AST=aspartate amino transferase; ALT=alanine amino transferase; GGT=gamma glutamyl transpeptidase; Pl count=platelets count; T. cholesterol=total cholesterol; INR=international normalized ratio; EV=esophageal varices; LSM=liver stiffness measurement.

Significant correlations were noted between the mean values of LSM and serum fibrosis scores (Fib-4, Forns Index, Lok Score) and the presence as well as the grade of esophageal varices (Tables 2 and 3).

Table 2.

Performance of LSM and serum fibrosis scores to detect the presence of esophageal varices.
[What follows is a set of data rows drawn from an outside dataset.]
/-- R145, R169, R170, R295: "the engine never issues a manual phase while AUTO_EN = 1"; an auto access is
recorded only outside manual transactions, and a manual phase only while no auto access is in flight. -/
def Obligations.BusPathsExclude : Prop :=
  ∀ s : State, BusDiscipline s →
    step s ≠ .fault .phaseInAutoMode
    ∧ ∀ t, step s = .next t →
      (∀ d a bs, t.bus = s.bus ++ [.auto d a bs] → s.job = none ∧ s.cs = none ∧ s.autoActive = true)
      ∧ (∀ k w d n bs, t.bus = s.bus ++ [.phase k w d n bs] → s.autoFlight = none)

/-- R209 (P3): BLOCKING that began with AUTO_EN = v ends with AUTO_EN = v, and one that is refused
leaves AUTO_EN alone. The second clause starts the invariant, the first keeps it, the third ends it. -/
def Obligations.BlockingRestoresMode : Prop :=
  ∀ s t : State, step s = .next t →
    (∀ v, RestoresMode v s → s.todo ≠ [] → RestoresMode v t)
    ∧ (∀ dir e, nextAgent s = .engine → currentInstr s = some (transfer false dir e) → s.todo = [] →
      RestoresMode s.autoEn t ∧ t.autoEn = s.autoEn)
    ∧ (∀ v dir e p r, RestoresMode v s → nextAgent s = .engine →
      currentInstr s = some (transfer false dir e) → s.todo = .finish .blocking .ok p :: r →
      t.autoEn = v ∧ t.result = ⟨.ok, p, true⟩ ∧ t.exec = false)

/-- R236, R243 (P4): when the completion word is written, AUTO_EN = 1. -/
def Obligations.CompletionWordInAutoMode : Prop :=
  ∀ (s t : State) (v : Word) (r : List Act), BusDiscipline s → s.handling = true →
    nextAgent s = .engine → s.todo = .completion v :: r → step s = .next t →
    s.autoEn = true ∧ t.autoEn = true ∧ t.mem = memWrite s.mem s.ctx.sptr.toNat 4 v

/-- R37: "DMA events never write RESULT", and an event ends without touching the command in the latch. -/
def Obligations.EventsNeverWriteResult : Prop :=
  ∀ s t : State, OneOperation s → s.handling = true → nextAgent s = .engine → step s = .next t →
    t.result = s.result ∧ t.latch = s.latch

/-! ### What every command may change -/

/-- R31, R43, R52, R262, R263: no line of any instruction writes a register HOST owns, the latch, or the
state of HOST, SYNC, AUTOPATH and the PSRAM's bytes, nor what memory held at the command's acceptance (log 32). -/
def Obligations.LinesKeepOtherAgentsState : Prop :=
  ∀ (i : Instr) (s t : State), exec i s = .next t →
    t.cfg = s.cfg ∧ t.launched = s.launched ∧ t.cpuReqs = s.cpuReqs
      ∧ t.addr = s.addr ∧ t.buf = s.buf ∧ t.count = s.count ∧ t.statusPtr = s.statusPtr
      ∧ t.prof0 = s.prof0 ∧ t.prof1 = s.prof1 ∧ t.prof2 = s.prof2
      ∧ t.latch = s.latch ∧ t.overrun = s.overrun ∧ t.evtPending = s.evtPending
      ∧ t.sync = s.sync ∧ t.autoReqs = s.autoReqs ∧ t.autoFlight = s.autoFlight
      ∧ t.events = s.events ∧ t.psram = s.psram ∧ t.psramPast = s.psramPast
      ∧ t.hostProg = s.hostProg ∧ t.hostPend = s.hostPend ∧ t.hostLog = s.hostLog
      ∧ t.memAtCmd = s.memAtCmd

/-- R14, R42, R44, R46, R49, R55, R63, R205: each piece of engine, controller and channel state is written by its
own lines only. So is the race for a transfer's buffer (R97), a field of the model's own (log 32). -/
def Obligations.StateWrittenByItsLines : Prop :=
  ∀ (i : Instr) (s t : State), exec i s = .next t →
    (t.ctx ≠ s.ctx → nextLine s writesCtx = true)
    ∧ (t.work ≠ s.work → nextLine s writesWork = true)
    ∧ (t.chan ≠ s.chan ∨ t.configCalls ≠ s.configCalls → nextLine s operatesDma = true)
    ∧ (t.autoEn ≠ s.autoEn ∨ t.autoActive ≠ s.autoActive → nextLine s writesAutoEn = true)
    ∧ (t.epoch ≠ s.epoch ∨ t.fifo ≠ s.fifo ∨ t.job ≠ s.job ∨ t.cs ≠ s.cs ∨ t.parser ≠ s.parser
        ∨ t.curBw ≠ s.curBw ∨ t.curElem ≠ s.curElem ∨ t.bus ≠ s.bus →
      nextLine s operatesController = true)
    ∧ (t.act0 ≠ s.act0 ∨ t.act1 ≠ s.act1 ∨ t.act2 ≠ s.act2 ∨ t.addrBytes ≠ s.addrBytes
        ∨ t.enc ≠ s.enc ∨ t.initDone ≠ s.initDone → nextLine s writesProfile = true)
    ∧ (t.result ≠ s.result →
      (nextLine s writesPrevAuto = true ∧ t.result = { s.result with prevAuto := t.result.prevAuto })
        ∨ (t.exec = false ∧ t.todo = [] ∧ t.result.valid = true))
    ∧ (t.race ≠ s.race → nextLine s writesRace = true)

/-- R75, R143, R235: a line stores to the bytes `lineStores` computes and to no other byte of system
memory; a line that stores nothing changes none. -/
def Obligations.LinesStoreOnlyTheirBytes : Prop :=
  ∀ (i : Instr) (s t : State), exec i s = .next t →
    ∀ a, outsideLineStores s a → t.mem.get a = s.mem.get a

/-- R44, R45, R46, R51, R55, R62, R162, R172, R327: the other agents never write the engine's state, AUTO_EN
or the controller's settings; the parameters never change, nor, once INIT has succeeded, what it latched;
EPOCH goes up by one exactly when the ENGINE performs a controller operation. `ProfileInitialized` is an
invariant stated above; `race` and `memAtCmd` are the model's own fields (log 32), written by ENGINE and by HOST. -/
def Obligations.OnlyTheEngineWritesItsState : Prop :=
  ∀ s t : State, step s = .next t →
    t.cfg = s.cfg ∧ (nextAgent s ≠ .engine →
      t.ctx = s.ctx ∧ t.work = s.work ∧ t.todo = s.todo ∧ t.exec = s.exec ∧ t.handling = s.handling
        ∧ t.epoch = s.epoch ∧ t.autoEn = s.autoEn ∧ t.curBw = s.curBw ∧ t.curElem = s.curElem
        ∧ t.configCalls = s.configCalls ∧ t.initDone = s.initDone ∧ t.act0 = s.act0
        ∧ t.act1 = s.act1 ∧ t.act2 = s.act2 ∧ t.addrBytes = s.addrBytes ∧ t.enc = s.enc ∧ t.race = s.race)
    ∧ (nextAgent s ≠ .host → t.memAtCmd = s.memAtCmd)
    ∧ t.epoch = s.epoch +
      (if nextAgent s = .engine ∧ (s.exec = true ∨ s.handling = true)
          ∧ nextLine s operatesController = true then 1 else 0)
    ∧ (ProfileInitialized s → s.initDone = true → t.initDone = true ∧ t.act0 = s.act0
      ∧ t.act1 = s.act1 ∧ t.act2 = s.act2 ∧ t.addrBytes = s.addrBytes ∧ t.enc = s.enc)

/-! ### Commands: INIT, ILLEGAL and the error codes -/

/-- R265, R267, R269: INIT, after DECODE's line, in each of its three cases. The third is one line for each
assignment (R14): HOST can see INIT_DONE = 1 before the command ends. How many lines there are is log 2's grain. -/
def Obligations.InitOutcomes : Prop :=
  ∀ s : State, s.todo = [] →
    let assigns : List Act := [.setProfile (.act0 s.latch.prof0), .setProfile (.act1 s.latch.prof1),
      .setProfile (.act2 s.latch.prof2), .setProfile .addrBytes, .setProfile .enc, .setProfile .done,
      .finish .init .ok false]
    exec .init s = .next { s with todo := .initTest s.latch.prof0 :: assigns }
    ∧ (s.initDone = true → execLines .init 2 s = .next { s with
      result := ⟨.alreadyInitialized, false, true⟩, exec := false })
    ∧ (s.initDone = false → profileOk s.cfg s.latch.prof0 = false → execLines .init 2 s = .next { s with
      result := ⟨.invalidProfile, false, true⟩, exec := false })
    ∧ (s.initDone = false → profileOk s.cfg s.latch.prof0 = true →
      let loaded : State := { s with
        act0 := s.latch.prof0, act1 := s.latch.prof1, act2 := s.latch.prof2
        addrBytes := BitVec.ofNat 3 (s.latch.prof0.toNat / 2 ^ 16 % 4 + 1)
        enc := if s.latch.prof0.toNat / 2 ^ 18 % 4 = s.latch.prof0.toNat / 2 ^ 20 % 4 then .packed else .split
        initDone := true }
      execLines .init 2 s = .next { s with todo := assigns }
      ∧ execLines .init 8 s = .next { loaded with todo := [.finish .init .ok false] }
      ∧ execLines .init 9 s = .next { loaded with result := ⟨.ok, false, true⟩, exec := false })

/-- R266: PROFILE_OK, field by field of PROF0. -/
def Obligations.ProfileOkExactly : Prop :=
  ∀ (p : Config.Params) (p0 : Word),
    profileOk p p0 = true ↔
      p0.toNat / 2 ^ 18 % 4 ≠ 3 ∧ p0.toNat / 2 ^ 20 % 4 ≠ 3 ∧ p0.toNat / 2 ^ 22 % 4 ≠ 3
        ∧ p0.toNat / 2 ^ 24 % 4 ≠ 3 ∧ p0.toNat / 2 ^ 26 % 4 ≠ 3 ∧ p0.toNat / 2 ^ 29 < p.numCs
        ∧ p.density ≤ 2 ^ (8 * (p0.toNat / 2 ^ 16 % 4 + 1))

/-- R104, R268, R269: while INIT_DONE = 0 "every legal command but INIT completes with NotInitialized and
no other effect"; an illegal word completes with IllegalCommand and no other effect, before INIT too. -/
def Obligations.NotInitializedAndIllegal : Prop :=
  ∀ s : State, s.todo = [] →
    (∀ i, s.initDone = false → portOf i = .cmd → i ≠ .init → (∀ w, i ≠ .illegal w) →
      exec i s = .next { s with result := ⟨.notInitialized, false, true⟩, exec := false })
    ∧ (∀ w, exec (.illegal w) s =
      .next { s with result := ⟨.illegalCommand, false, true⟩, exec := false })

/-- R200 to R205: the checks of VALIDATE in their order; a command that fails one changes RESULT (and
ends) and nothing else. a, b, n, k, p are LATCH_ADDR, LATCH_BUF, LATCH_COUNT, ESZ, LATCH_SPTR. -/
def Obligations.ValidationOrder : Prop :=
  ∀ (s : State) (dma : Bool) (dir : Dir) (e : BitVec 3), s.todo = [] →
    let a := s.latch.addr.toNat
    let n := s.latch.count.toNat
    let k := e.toNat
    let sizeOk := (k = 1 ∨ k = 2 ∨ k = 4) ∧ n ≠ 0
    let inRange := a < s.cfg.density ∧ a + n * k ≤ s.cfg.density
    let ends (c : Code) :=
      exec (transfer dma dir e) s = .next { s with result := ⟨c, false, true⟩, exec := false }
    (s.initDone = false → ends .notInitialized)
      ∧ (s.initDone = true → ¬sizeOk → ends .invalidSize)
      ∧ (s.initDone = true → sizeOk → ¬inRange → ends .outOfRange)
      ∧ (s.initDone = true → sizeOk → inRange → s.latch.buf = 0#32 → ends .nullBuffer)
      ∧ (s.initDone = true → sizeOk → inRange → s.latch.buf ≠ 0#32 → dma = true →
        s.latch.sptr = 0#32 → ends .nullBuffer)

/-- R167, R168, R211, R239: while a chain runs, a valid transfer and a mode command end in Busy and change
nothing else: the mode command at its first line, the transfer at the line after VALIDATE's (log 2's grain). -/
def Obligations.BusyWhileChainRuns : Prop :=
  ∀ s : State, s.todo = [] → s.initDone = true → chainRunning s = true →
    (∀ dma dir e, OperandsValid s dma e → execLines (transfer dma dir e) 2 s =
      .next { s with result := ⟨.busy, false, true⟩, exec := false })
    ∧ (∀ m, exec (modeCommand m) s =
      .next { s with result := ⟨.busy, false, true⟩, exec := false })

/-- R79, R81, R97, R304: a valid transfer that breaks a duty of its caller is refused by name, and only then: a
misaligned buffer or completion word; a buffer that shares a byte with the engine's block, the FIFO word, the auto
window or the DMA transfer's own completion word. That a completion word which shares a byte with a device's range is
refused too is the model's deduction from the duty of R329 (log 13; R304 does not list it). The model's choices:
the refusals come after validation, and in the order stated (log 12); the FIFO word stands for the controller (log 11);
ranges go on at 0 after 2^32-1 (logs 14 and 31). The two lines are VALIDATE's and the Busy test's (log 2). -/
def Obligations.CallerBreachRefused : Prop :=
  ∀ (s : State) (dma : Bool) (dir : Dir) (e : BitVec 3), s.todo = [] → s.initDone = true →
    chainRunning s = false → OperandsValid s dma e →
    let aligned := s.latch.buf.toNat % e.toNat = 0
    let word := dma = true → s.latch.sptr.toNat % 4 = 0
    let out := execLines (transfer dma dir e) 2 s
    (¬aligned → out = .refused .misalignedBuffer)
    ∧ (aligned → ¬word → out = .refused .misalignedStatusPtr)
    ∧ (aligned → word → BufferOverlaps s dma e → out = .refused .overlappingBuffer)
    ∧ (aligned → word → ¬BufferOverlaps s dma e → dma = true → OnDevice s s.latch.sptr.toNat 4 →
      out = .refused .statusPtrNotMemory)
    ∧ (CallerKeeps s dma e ↔ ∃ t, out = .next t)

/-- R264: a command's last line writes RESULT and ends it in one step; `return` ends an event and writes
no RESULT, and EVT_BUSY is EVT_PENDING afterwards; SEQ_STATE is 0x00 after either. That a blocking transfer and a
command that ends in Failed end the race for their buffer there is log 32's choice. -/
def Obligations.LastLineEnds : Prop :=
  ∀ s : State,
    (∀ i op c p r, portOf i = .cmd → s.todo = .finish op c p :: r →
      exec i s = .next { s with
        result := ⟨c, p, true⟩, exec := false, todo := []
        race := if op = .blocking ∨ c = .failed then none else s.race })
    ∧ (∀ ch r, ch.toNat = s.cfg.dmaChannel → s.todo = .leave :: r →
      exec (.evtDmaComplete ch) s = .next { s with handling := false, todo := [] })
    ∧ (s.exec = false → s.handling = false → s.todo = [] →
      seqCode s = 0x00#8 ∧ evtBusy s = s.evtPending)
Variables  Absent EV 15 patients  Present EV 50 patients  P 
LSM (kPa) (mean±SD)  18.900±2.877  30.830±13.969  <0.001 
Fib-4(mean±SD)  2.74±1.40  4.38±2.75  0.006 
Forns Index (mean±SD)  6.589±0.890  7.782±1.354  0.002 
Lok Score(mean±SD)  0.625±0.090  0.80±0.172  0.001 

EV=esophageal varices; LSM=liver stiffness measurement.

Table 3.

Performance of LSM and serum fibrosis scores to detect the grade of esophageal varices.

Variables  EV-Grade 1 18 patients  EV-Grade 2 19 patients  EV-Grade 3 13 patients  P 
LSM (kPa) (mean±SD)  22.37±6.97  30.99±8.80  42.31±19.02  0.000 
Fib-4(mean±SD)  2.86±1.39  4.65±2.68  6.10±3.25  0.003 
Forns Index (mean±SD)  7.05±1.06  8.11±1.37  8.32±1.34  0.012 
Lok Score(mean±SD)  0.71±0.18  0.80±0.16  0.90±0.13  0.008 

EV=esophageal varices; LSM=liver stiffness measurement.

Among the fifty patients with esophageal varices, 18 patients had grade 1 esophageal varices (small esophageal varices) and 32 patients had grade 2–3 varices (large esophageal varices).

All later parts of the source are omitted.